When it comes to their data platforms, organizations want flexibility, predictable pricing, and the best price performance. Today at the Data Cloud & AI Summit, we are announcing BigQuery editions with three pricing tiers — Standard, Enterprise and Enterprise Plus — for you to choose from, with the ability to mix and match for the right price-performance based on your individual workload needs. 

BigQuery editions come with two innovations. First, we are announcing compute capacity autoscaling that adds fine-grained compute resources in real-time to match the needs of your workload demands, and ensure you only pay for the compute capacity you use. Second, compressed storage pricing allows you to only pay for data storage after it’s been highly compressed. With compressed storage pricing, you can reduce your storage costs while increasing your data footprint at the same time. These updates reflect our commitment to offer new, flexible pricing models for our cloud portfolio.

With over a decade of continuous innovation and working together with customers, we’ve made BigQuery one of the most unified, open, secure and intelligent data analytics platforms on the market, and a central component of your data cloud. Unique capabilities include BigQuery ML for using machine learning through SQL, BigQuery Omni for cross-cloud analytics, BigLake for unifying data warehouses and lakes, support for analyzing all types of data, an integrated experience for Apache Spark, geospatial analysis, and much more. All these capabilities build on the recent innovations we announced at Google Cloud Next in 2022.

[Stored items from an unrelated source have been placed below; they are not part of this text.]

/-- PAGE_ANSWER: an answer for an open ticket closes its entry; any other is discarded (R368, R369). A batch of a saved
context issues its word again after the restore, or traps where the page is denied (R369). -/
def execPageAnswer (ticket : BitVec 16) (denied : Bool) (s : State) : Out :=
  let t := ticket.toNat
  match look s.pages (t % 512) with
  | none => .next s
  | some e =>
    if e.gen % 128 ≠ t / 512 then .next s
    else .next (mapCrews { s with pages := del s.pages (t % 512) } (fun _ c =>
      answerCrew s.cycle t denied c))

/-! What an issue takes of its scheduler (R266, R267, R269, R273, R414). -/

/-- What an issue takes of its scheduler: its port, the cycles for which it holds a datapath, and how many words it is; none
for the beginning of a clause. -/
structure WordUse where
  port : Option Nat
  cycles : Nat
  words : Nat
  deriving DecidableEq, Repr

/-- The datapaths of a port on scheduler `sch`, by their keys. -/
def pathsOf (sch port : Nat) : List Nat := if port = 3 then [5 * sch, 5 * sch + 1] else [5 * sch + 4 - port]
def freePath (c : Cluster) (cycle sch port : Nat) : Option Nat :=
  (pathsOf sch port).find? (fun k => decide ((look c.ports k).getD 0 ≤ cycle))
def portFree (c : Cluster) (cycle sch : Nat) (p : Option Nat) : Bool :=
  match p with | none => true | some p => (freePath c cycle sch p).isSome

/-- The datapath that a word takes is in use until its last slot group has passed. -/
def takePort (cycle sch : Nat) (u : WordUse) (c : Cluster) : Cluster :=
  match u.port.bind (freePath c cycle sch) with
  | none => c
  | some k => { c with ports := put c.ports k (cycle + u.cycles) }

/-- The point whose cap a rail is under: at rest its own; on its way the one nearer to 0.55 V of the two between which it is (R414). -/
def capPoint (c : Cluster) : Nat := if c.rail < c.railTo then c.rail + 1 else c.rail

/-- Cycles of each 8-cycle window in which a scheduler may issue, by the point whose cap holds (R414). -/
def railCap (point : Nat) : Nat := match point with | 0 => 8 | 1 => 8 | 2 => 6 | 3 => 4 | _ => 2

/-- The cycles of the window of `cycle` in which the scheduler has issued. -/
def spentIn (c : Cluster) (sch cycle : Nat) : List Nat := ((look c.spent sch).getD []).filter (fun t => t / 8 == cycle / 8)

/-- Has the scheduler issued in as many cycles of this window, before this one, as the rail allows (R414)? -/
def railHolds (c : Cluster) (sch cycle : Nat) : Bool :=
  decide (railCap (capPoint c) ≤ ((spentIn c sch cycle).filter (fun t => t != cycle)).length)
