-- ==== Sys2Proof/Machine/Terms.lean ====
section
/-! DEFINITION. Term lists and TLF blocks (R80-R86), block sums and Screed sums (R87-R89, R230, R354), conversions between
formats (R77-R79). -/

namespace Sys2Proof.Machine

/-! Terms (R80). -/

/-- The non-zero digits of the non-adjacent form, least significant first: negative, place. -/
def nafDigits : Nat → Nat → Nat → List (Bool × Nat)
  | 0, _, _ => []
  | n + 1, m, j =>
    if m = 0 then []
    else if m % 4 = 1 then (false, j) :: nafDigits n (m / 2) (j + 1)
    else if m % 4 = 3 then (true, j) :: nafDigits n (m / 2 + 1) (j + 1)
    else nafDigits n (m / 2) (j + 1)

/-- A term: negative, exponent, and for L6 the place of its constant. -/
structure Term where
  neg : Bool
  exp : Int
  f : Nat
  deriving DecidableEq, Repr

/-- Terms of a value, most significant first. -/
def termsOf (x : FVal) : List Term :=
  match x with
  | .fin neg m e => ((nafDigits (m.log2 + 2) m 0).map (fun d => { neg := neg != d.1, exp := e + d.2, f := 0 })).reverse
  | _ => []

/-- Terms of an element of a format: an L6 element is one term. -/
def elemTerms (fmt code : Nat) (x : FVal) : List Term :=
  if fmt = fmtL6 then
    (if code % 64 = 0x20 then [] else [{ neg := tb code 5, exp := (slice code 2 3 : Int) - 4, f := code % 4 }])
  else termsOf x

/-- Term count of an A element (R322). -/
def termCount (fmt code : Nat) (x : FVal) : Nat := (elemTerms fmt code x).length

/-! TLF blocks (R82-R86). -/

def isSpecial (x : FVal) : Bool := match x with | .nan => true | .inf _ => true | .fin _ _ _ => false

/-- A decoded block: NaN block, values and counts. -/
structure TlfBlock where
  nan : Bool
  vals : List FVal
  counts : List Nat
  deriving DecidableEq, Repr

def TlfBlock.zero : TlfBlock := { nan := false, vals := List.replicate 32 (.fin false 0 0), counts := List.replicate 32 0 }

def tlfTotal (h : List Byte) : Nat := leAt h 12 2
def tlfCounts (h : List Byte) : List Nat := (List.range 32).map (fun j => slice (leAt h 0 12) (3 * j) 3)
def tlfGranules (h : List Byte) : Nat := if tlfTotal h = 0xFFFF then 1 else granulesOf (tlfTotal h)

/-- The value and the offset of a term byte. -/
def tlfTerm (fmt top b : Nat) : FVal × Nat :=
  if fmt = fmtL6 then
    let o := slice b 2 5
    (.fin (tb b 7) (l6Const (b % 4)) ((top : Int) - 140 - o), o)
  else (.fin (tb b 7) 1 ((top : Int) - 124 - (b % 128 : Nat)), b % 128)

/-- One element's value from its term bytes; none when the offsets do not rise by 2 (R86). -/
def tlfElem (fmt top : Nat) : List Nat → Option Nat → Option FVal
  | [], _ => some (.fin false 0 0)
  | b :: t, last =>
    let x := tlfTerm fmt top b
    if (match last with | none => false | some o => decide (x.2 < o + 2)) then none
    else (tlfElem fmt top t (some x.2)).map (fun v => (fAdd x.1 v).1)

/-- Split term bytes by counts. -/
def tlfSplit : List Nat → List Nat → List (List Nat)
  | [], _ => []
  | c :: t, l => l.take c :: tlfSplit t (l.drop c)

/-- The checks of R86 on a header but for the place of the block; `valid`: elements of the block inside EXT0. -/
def tlfHeaderBad (h : List Byte) (fmt valid : Nat) : Bool :=
  let top := leAt h 14 1
  let total := tlfTotal h
  let counts := tlfCounts h
  let empty := total == 0 || total == 0xFFFF
  leAt h 15 1 != fmt || counts.any (fun c => c == 7 || decide (termMax fmt < c)) || (counts.drop valid).any (· != 0)
    || (total != counts.sum && total != 0xFFFF) || (top == 0 && !(total == 0 || (total == 0xFFFF && counts.sum == 0)))
    || (top != 0 && empty)

/-- Decode a block whose header is good, from its term bytes. -/
def tlfDecode (h : List Byte) (fmt : Nat) (body : List Nat) : Option TlfBlock :=
  if tlfTotal h = 0xFFFF then some { nan := true, vals := List.replicate 32 .nan, counts := List.replicate 32 0 }
  else
    let els := (tlfSplit (tlfCounts h) body).map (fun l => tlfElem fmt (leAt h 14 1) l none)
    if els.any (·.isNone) then none
    else some { nan := false, vals := els.map (fun v => v.getD .nan), counts := tlfCounts h }

/-- A rounded block: its bytes, padded to granules, its sticky bits, and the elements that CLIP rounded. -/
structure TlfOut where
  bytes : List Byte
  sticky : Nat
  clipped : Nat
  deriving DecidableEq, Repr

/-- Terms of an element against TOP; those that reach below 2^(TOP - 251) are rounded first (R85). -/
def clipTerms (fmt : Nat) (mode : RMode) (top : Nat) (code : Nat) (x : FVal) (dith : Nat) : List Term × Bool :=
  let l := elemTerms fmt code x
  let q : Int := (top : Int) - 251
  if l.all (fun t => decide (q ≤ t.exp)) then (l, false)
  else match x with
    | .fin n m e =>
      let r := (roundInt mode dith n m (e - q)).1
      (termsOf (.fin (decide (r < 0)) r.natAbs q), true)
    | _ => (l, false)

/-- Encode one block of elements of a source format: code, value, dither (R82-R85). Fewer than 32 leave zeros. -/
def tlfEncode (fmt : Nat) (mode : RMode) (l : List (Nat × FVal × Nat)) : TlfOut :=
  if l.any (fun e => isSpecial e.2.1) then
    { bytes := leBytes 16 (fmt * 2 ^ 120 + 0xFFFF * 2 ^ 96), sticky := stNv, clipped := 0 }
  else
    let raw := l.flatMap (fun e => (elemTerms fmt e.1 e.2.1).map (·.exp))
    let top := if raw.isEmpty then 0 else (max (maxInt raw + 124) 1).toNat
    let els := l.map (fun e => clipTerms fmt mode top e.1 e.2.1 e.2.2)
    let byte (t : Term) : Nat :=
      let o := ((top : Int) - 124 - t.exp).toNat
      (if t.neg then 128 else 0) + (if fmt = fmtL6 then o * 4 + t.f else o)
    let body := els.flatMap (fun e => e.1.map byte)
    let counts := ((List.range els.length).map (fun j => ((els[j]?).map (fun e => e.1.length)).getD 0 * 2 ^ (3 * j))).sum
    let clipped := (els.filter (·.2)).length
    { bytes := leBytes 16 (fmt * 2 ^ 120 + top * 2 ^ 112 + body.length * 2 ^ 96 + counts) ++ body.map (BitVec.ofNat 8 ·)
        ++ List.replicate (16 * granulesOf body.length - 16 - body.length) 0#8,
      sticky := if clipped = 0 then 0 else stClip ||| stNx, clipped := clipped }

/-! Sums. -/

/-- The finite, non-zero members of a multiset. -/
def nonZeros (l : List FVal) : List FVal := l.filter (fun x => !isZero x)

/-- The greatest ⌊log₂|p|⌋ of non-zero finite values. -/
def topLog (l : List FVal) : Int := maxInt (l.map (fun x => match x with | .fin _ m e => fLog m e | _ => 0))

/-- What special members make of a sum: NaN or an infinity. -/
def specialSum (l : List FVal) : Option FVal :=
  if l.any isNan then some .nan
  else
    let pos := l.any (fun x => x == .inf false)
    let neg := l.any (fun x => x == .inf true)
    if pos && neg then some .nan else if pos then some (.inf false) else if neg then some (.inf true) else none

/-- A value in units of 2^u: the signed number, truncated towards zero, and whether it changed. -/
def truncUnits (u : Int) (x : FVal) : Int × Bool :=
  match x with
  | .fin n m e =>
    let sg (k : Nat) : Int := if n then -(k : Int) else k
    if u ≤ e then (sg (shl m (e - u)), false)
    else
      let d := 2 ^ (u - e).toNat
      (sg (m / d), decide (m % d ≠ 0))
  | _ => (0, false)

/-- The same, rounded towards minus infinity. -/
def floorUnits (u : Int) (x : FVal) : Int × Bool :=
  let t := truncUnits u x
  (if t.2 && isNeg x then t.1 - 1 else t.1, t.2)

def sumUnits (f : FVal → Int × Bool) (l : List FVal) : Int × Bool :=
  l.foldl (fun acc x => let v := f x; (acc.1 + v.1, acc.2 || v.2)) (0, false)

/-- S × 2^u as a value. -/
def unitsVal (v u : Int) : FVal := .fin (decide (v < 0)) v.natAbs u

/-- BlockSum (R88): the FP32 code, or none for SKIP. -/
def blockSum (l : List FVal) : Option Nat :=
  match specialSum l with
  | some x => some (roundFp fp32 .rne 0 x).code
  | none =>
    let nz := nonZeros l
    if nz.isEmpty then none
    else
      let u := topLog nz - 62
      let sum := sumUnits (truncUnits u) nz
      if sum.1 = 0 then some 0
      else
        let x := floorMag fp32 sum.1.natAbs u
        if sum.2 && x.2.1 ≠ 0 && 2 * x.2.1 = x.2.2 && x.1 < fp32.maxc then some (signed fp32 (decide (sum.1 < 0)) (x.1 + 1))
        else some (roundFp fp32 .rne 0 (unitsVal sum.1 u)).code

/-- C after a K-block of a float pair (R87). -/
def accFloat (c : Nat) (l : List FVal) : Nat :=
  match blockSum l with
  | none => c
  | some b => (roundFp fp32 .rne 0 (fAdd (fpVal fp32 c) (fpVal fp32 b)).1).code

/-- An integer value; a negative exponent, which only a hand-made block can give, is dropped (R89, log 50). The product of a hand-made NaN
block is NaN (R83), of which the integer sum of R89 says nothing: it adds 0 and sets no bit, the model's choice (log 50). -/
def intOf (x : FVal) : Int := match x with | .fin n m e => (if n then -1 else 1) * (shl m e : Int) | _ => 0

/-- C after a K-block of an integer pair, with SAT (R89). -/
def accInt (c : Nat) (l : List FVal) : Nat × Nat :=
  let y := sext 32 c + (l.map intOf).foldl (· + ·) 0
  let z := max (-(2 ^ 31)) (min (2 ^ 31 - 1) y)
  (wrapNat 32 z, if z = y then 0 else stSat)

/-- The argument that ScreedSum hands to Round, and whether it is final (R230). -/
def screedArg (l : List FVal) : FVal :=
  match specialSum l with
  | some x => x
  | none =>
    let nz := nonZeros l
    if nz.isEmpty then .fin (!l.isEmpty && l.all isNeg) 0 0
    else
      let u := topLog nz - 122
      let sum := sumUnits (floorUnits u) nz
      if sum.1 = 0 && !sum.2 then .fin false 0 0
      else if sum.2 then unitsVal (2 * sum.1 + 1) (u - 1) else unitsVal sum.1 u

/-- The smallest normal magnitude of a format is 2^(1 - bias). -/
def belowNormal (t : FpFmt) (x : FVal) : Bool :=
  match x with | .fin _ m e => m != 0 && decide (fLog m e < 1 - (t.bias : Int)) | _ => false

/-- ScreedSum with the sticky bits of R354, judged against the exact sum. -/
def screedSum (t : FpFmt) (mode : RMode) (dith : Nat) (l : List FVal) : Rounded :=
  let r := roundFp t mode dith (screedArg l)
  if l.any isSpecial then r
  else
    let exact := l.foldl (fun acc x => (fAdd acc x).1) (.fin false 0 0)
    let nx := !fEq (fpVal t r.code) exact
    { r with sticky := (r.sticky &&& (stOf ||| stNv)) ||| (if nx then stNx else 0)
                         ||| (if nx && belowNormal t exact then stUf else 0) }

/-! Conversions (R78, R79). -/

def fpOf (fmt : Nat) : FpFmt := match fmt with | 1 => fp32 | 2 => bf16 | 3 => fp16 | 4 => e4m3 | _ => e5m2
def isIntFmt (f : Nat) : Bool := f == fmtInt8 || f == fmtInt4 || f == fmtInt32
/-- Width and range of an integer format. -/
def intBits (f : Nat) : Nat := if f = fmtInt8 then 8 else if f = fmtInt4 then 4 else 32
def intHi (f : Nat) : Int := 2 ^ (intBits f - 1) - 1
def intLo (f : Nat) : Int := if f = fmtInt4 then -7 else -(2 ^ (intBits f - 1))

/-- One element into a format other than MXFP4 and TLF; `ints`: the source is an integer source, whose element may be a NaN of a
TLF NaN block (R75, R83); one that saturates sets SAT and, since the result differs from it, NX (R77). -/
def convert (fmt : Nat) (ints : Bool) (mode : RMode) (dith : Nat) (x : FVal) : Rounded :=
  if isIntFmt fmt then
    if ints && !isNan x then
      let v := intOf x
      let z := max (intLo fmt) (min (intHi fmt) v)
      { code := wrapNat (intBits fmt) z, sticky := if z = v then 0 else stSat + stNx }
    else
      let r := toInt mode dith (intLo fmt) (intHi fmt) x
      { code := wrapNat (intBits fmt) r.1, sticky := r.2 }
  else if fmt = fmtL6 then roundL6 mode dith x
  else roundFp (fpOf fmt) mode dith x

end Sys2Proof.Machine
end

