/-- The source element of box index `b`. -/
def copySrc (s : State) (o : EngOp) (p : XferPar) (b : List Nat) : Stage XVal :=
  let idx := p.srcIdx b
  if p.src.r.fmt = fmtTlf then
    let r := stageTlf s o false p.src idx
    { val := { code := 0, val := (r.val.vals[idxAt idx 0 % 32]?).getD zeroVal, scale := 0 }, errs := r.errs, lines := r.lines,
      bad := r.bad, sticky := r.sticky }
  else match engElem s o p.src idx with
    | .error e => { Stage.pure XVal.zero with errs := [e] }
    | .ok e =>
      let v := codeVal p.src.r.fmt e.code e.scale
      { val := { code := e.code, val := v.1, scale := e.scale }, errs := (poisonOf false 0 e.got).1, lines := e.got.lines, bad := [],
        sticky := v.2 }

/-- The element's bits as a copy of one format moves them. -/
def sameCode (fmt code : Nat) : Nat := if fmt = fmtInt4 && code = 8 then 0 else code

/-- Is the source an integer source (R78)? -/
def intSource (p : XferPar) : Bool := isIntFmt (if p.src.r.fmt = fmtTlf then p.src.src else p.src.r.fmt)

def XferPar.dith (p : XferPar) (t : List Nat) : Nat := dither p.seed (p.dst.r.lin t)

/-- The code that box index `b` receives in a destination other than MXFP4 and TLF. -/
def copyCode (s : State) (o : EngOp) (p : XferPar) (b : List Nat) : Stage Nat :=
  let r := copySrc s o p b
  let q : Rounded := if p.src.r.fmt = p.dst.r.fmt then { code := sameCode p.dst.r.fmt r.val.code, sticky := 0 }
    else convert p.dst.r.fmt (intSource p) p.mode (p.dith (p.dstIdx b)) r.val.val
  { val := q.code, errs := r.errs, lines := r.lines, bad := r.bad, sticky := r.sticky ||| q.sticky }

/-! Chunks. -/

/-- What a chunk makes: the cells it writes or the conditions it meets, the lines it read, sticky bits, clipped elements. -/
structure ChunkOut where
  cells : List Cell
  errs : List EErr
  lines : List Fetch
  sticky : Nat
  clipped : Nat
  /-- source elements read of MXFP4 blocks that have chunks still to come, and the places of those that no chunk needs any more -/
  kept : List KeptElem := []
  spent : List Nat := []
  /-- the granule after the chunk's last block -/
  granule : Nat := 0
  deriving DecidableEq, Repr

/-- Writes of a chunk, or the conditions that they meet. -/
def joinCells (l : List (Except EErr (List Cell))) : List EErr × List Cell :=
  (l.filterMap (fun x => match x with | .error e => some e | .ok _ => none),
   l.flatMap (fun x => match x with | .ok c => c | .error _ => []))

/-- A chunk of reads that met `errs`, and writes; conditions of the writes count when the reads met none. -/
def chunkOut (errs : List EErr) (lines : List Fetch) (sticky clipped : Nat) (w : List (Except EErr (List Cell))) : ChunkOut :=
  let j := joinCells w
  { cells := j.2, errs := if errs.isEmpty then j.1 else errs, lines := lines, sticky := sticky, clipped := clipped }

/-- The write of one destination element. -/
def putElem (s : State) (o : EngOp) (d : Opnd) (t : List Nat) (code : Nat) : Except EErr (List Cell) :=
  let a := d.r.addr t
  if isNib d.r.fmt then engNibble s o d.pad a.1 a.2 code else engCells s o d.pad a.1 (leBytes (fmtBits d.r.fmt / 8) code)

/-- A chunk of a destination of plain elements; `gen` gives each element's code. -/
def plainChunk (s : State) (o : EngOp) (p : XferPar) (gen : List Nat → Stage Nat) (c : Nat) : ChunkOut :=
  let bs := p.chunkBox c
  let r := stageAll gen bs
  chunkOut r.errs r.lines r.sticky 0 ((bs.zip r.val).map (fun x => putElem s o p.dst (p.dstIdx x.1) x.2))

/-- The destination index with dimension `d` at `v`. -/
def atDim (t : List Nat) (d v : Nat) : List Nat := modAt t d (fun _ => v)

/-- Scale and codes of an MXFP4 block from its elements; `moves`: a copy between MXFP4 records (R344). -/
def mxBlock (p : XferPar) (moves : Bool) (fresh : Nat) (ts : List (List Nat)) (l : List XVal) : Nat × List Rounded :=
  if moves then
    let sc := (l.map (·.scale)).eraseDups
    (if sc.length ≤ 1 then sc.headD 0 else (Config.freeScale fresh).toNat, l.map (fun x => { code := x.code, sticky := 0 }))
  else match mxScale (l.map (·.val)) with
    | none => (0xFF, l.map (fun _ => { code := 0, sticky := stNv }))
    | some c => (c, (ts.zip l).map (fun x => mxElem c p.mode (p.dith x.1) x.2.val))

/-- Is chunk `c` done: the progress LOW and the mask from it on (R222, R347)? A chunk map in PAD holds the same bits; stores keep off
it while the operation runs (R201). -/
def chunkSet (o : EngOp) (c : Nat) : Bool := decide (c < idxAt o.progress 0) || tb (idxAt o.progress 1) (c - idxAt o.progress 0)

/-- The linear place of a box index. -/
def boxLin (ext b : List Nat) : Nat :=
  ((List.range 5).foldl (fun (acc : Nat × Nat) d => (acc.1 + idxAt b d * acc.2, acc.2 * idxAt ext d)) (0, 1)).1

/-- A source element, read now unless an earlier chunk has read it (R341). -/
def keptOr (o : EngOp) (p : XferPar) (memb : List Nat → Stage XVal) (b : List Nat) : Stage XVal :=
  match o.kept.find? (fun k => k.place == boxLin p.bext b) with
  | some k => { Stage.pure { code := k.code, val := k.val, scale := k.scale } with sticky := k.sticky }
  | none => memb b
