-- ==== Sys2Proof/Machine/Xfer.lean ====
section
/-! DEFINITION. The copy engines (R204, R222-R224, R312, R340-R350): start, chunks, SRCFREE, multicast within the die and into
windows (R380-R384, R402), completion. -/

namespace Sys2Proof.Machine

/-- The parameters of a COPY or GXFER in progress. -/
def xferPar (o : EngOp) : XferPar := if o.kind = .gxfer then gxferPar o.image o.recs else copyPar o.image o.recs

def isXfer (o : EngOp) : Bool := o.kind == .copy || o.kind == .gxfer

/-! Start (R341). -/

def runningOn (s : State) (die e : Nat) : Nat := (s.ops.filter (fun o => onCopyEngine die e o.2 && decide (o.2.phase = .running))).length

/-- The operation that a copy engine starts next: at most four run at once. -/
def nextCopy (s : State) (die e : Nat) : Option Nat :=
  if 4 ≤ runningOn s die e then none
  else (s.ops.find? (fun o => onCopyEngine die e o.2 && decide (o.2.phase = .queued))).map (·.1)

/-- The cycles that a chunk of 512 destination bytes takes at the rates of R342; the times of the model are its own (log 1). -/
def chunkTime (o : EngOp) : Nat :=
  let p := xferPar o
  let n := chunkElems p.dst.r.fmt
  (if o.kind = .gxfer then n / 8 else max 4 (n * fmtBits p.src.r.fmt / 1024))
    + (if p.dst.r.fmt = fmtTlf || p.dst.r.fmt = fmtMx then 32 else 0)

def execCopyOpStart (die e : Nat) (s : State) : Out :=
  match nextCopy s die e with
  | none => .next s
  | some n => .next (updOp s n (fun o => { o with phase := .running, ended := s.cycle + chunkTime o }))

/-! Progress (R222, R347). -/

/-- The lowest chunk that is not done. -/
def firstOpen (o : EngOp) (p : XferPar) : Option Nat :=
  ((List.range (p.chunks - o.nextTile)).find? (fun i => !chunkSet o (o.nextTile + i))).map (o.nextTile + ·)

/-- Progress after chunk `c`: the low mark moves over the chunks that are done. -/
def markProgress (l : List Nat) (c : Nat) : List Nat :=
  let lo := idxAt l 0
  let m := idxAt l 1 ||| 2 ^ (c - lo)
  let k := ((List.range 65).find? (fun i => !tb m i)).getD 65
  [lo + k, m / 2 ^ k]

/-- Chunk `c` is done: the progress goes on, and its map bit is set. -/
def markChunk (s : State) (n : Nat) (o : EngOp) (p : XferPar) (c : Nat) : State :=
  let s := updOp s n (fun x => { x with nextTile := if firstOpen o p = some c then c + 1 else x.nextTile,
                                        ended := s.cycle + chunkTime o, progress := markProgress x.progress c })
  match p.cmap with
  | none => s
  | some m =>
    if o.orphaned || o.blockGone then s
    else
      let b := padNat s o.crew.cl o.crew.ts (m + c / 8) 1
      let s := padWrite s o.crew.cl o.crew.ts (m + c / 8) [BitVec.ofNat 8 (b ||| 2 ^ (c % 8))]
      updTeam s o.crew.cl o.crew.ts (fun t => { t with chunkScopes := put t.chunkScopes (8 * m + c) p.scope })

/-! FIFO messages (R224, R312). -/

/-- Is the head message of the bank taken by another operation that has not freed it? -/
def headTaken (s : State) (n : Nat) (o : EngOp) (p : XferPar) : Bool :=
  s.ops.any (fun x => x.1 != n && x.2.kind == .copy && x.2.crew.cl == o.crew.cl && (copyPar x.2.image []).sfifo
    && (copyPar x.2.image []).bank == p.bank && !x.2.msg.isEmpty && !x.2.srcFreeDone)

/-- The message that a FIFO source reads. -/
def fifoHead (s : State) (n : Nat) (o : EngOp) (p : XferPar) : Option (List Byte) :=
  if headTaken s n o p then none else (bankOf (clusterOf s o.crew.cl) p.bank).slots.head?.map (·.bytes)

/-- Restore one slot at receiver `x` to a sender. -/
def restoreSlot (s : State) (sender x bank : Nat) : State :=
  updCluster s sender (fun c => giveSlot c x bank)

“Google Cloud has taken a significant step to mature the way customers can consume data analytics. Fine-grained autoscaling ensures customers pay only for what they use, and the new BigQuery editions is designed to provide more pricing choice for their workloads.” — Sanjeev Mohan, Principal at SanjMo & former Gartner Research VP. 

With our new flexible pricing options, the ability to mix and match editions, and multi-year usage discounts, BigQuery customers can gain improved predictability and lower total cost of ownership. In addition, with BigQuery’s new granular autoscaling, we estimate customers can reduce their current committed capacity by 30-40%. 

“BigQuery’s flexible support for pricing allows PayPal to consolidate data as a lakehouse. Compressed storage along with autoscale options in BigQuery helps us provide scalable data processing pipelines and data usage in a cost-effective manner to our user community.” – Bala Natarajan, VP Enterprise Data Platforms at PayPal. 

More flexibility to optimize data workloads for price-performance

BigQuery editions allow you to pick the right feature set for individual workload requirements. For example, the Standard Edition is best for ad-hoc, development, and test workloads, while Enterprise has increased security, governance, machine learning and data management features. Enterprise Plus is targeted at mission-critical workloads that demand high uptime, availability and recovery requirements, or have complex regulatory needs. The table below describes each packaging option.

Prices above are for the US. For regional pricing, refer to the detailed pricing page

Pay only for what you use

BigQuery autoscaler manages compute capacity for you. You can set up maximum and optional baseline compute capacity, and let BigQuery take care of provisioning and optimizing compute capacity based on usage without any manual intervention on your part. This ensures you get sufficient capacity while reducing management overhead and underutilized capacity. 

Unlike alternative VM-based solutions that charge for a full warehouse with pre-provisioned, fixed capacity, BigQuery harnesses the power of a serverless architecture to provision additional capacity in increments of slots with per-minute billing, so you only pay for what you use. 

“BigQuery’s new pricing flexibility allows us to use editions to support the needs of our business at the most granular level.” — Antoine Castex, Group Data Architect at L’Oréal.

Here are a few examples of customers benefiting from autoscaling: 

Retailers experiencing spikes in demand, scaling for a few hours a couple of times per year

Analysts compiling quarterly financial reports for the CFO

Startups managing unpredictable needs in the early stages of their business

Digital natives preparing for variable demand during new product launches

Healthcare organizations scaling usage during seasonal outbreaks like the flu

Lower your data storage costs

As data volumes grow exponentially, customers find it increasingly complex and expensive to store and manage data at scale. With the compressed storage billing model you can manage complexity across all data types while keeping costs low.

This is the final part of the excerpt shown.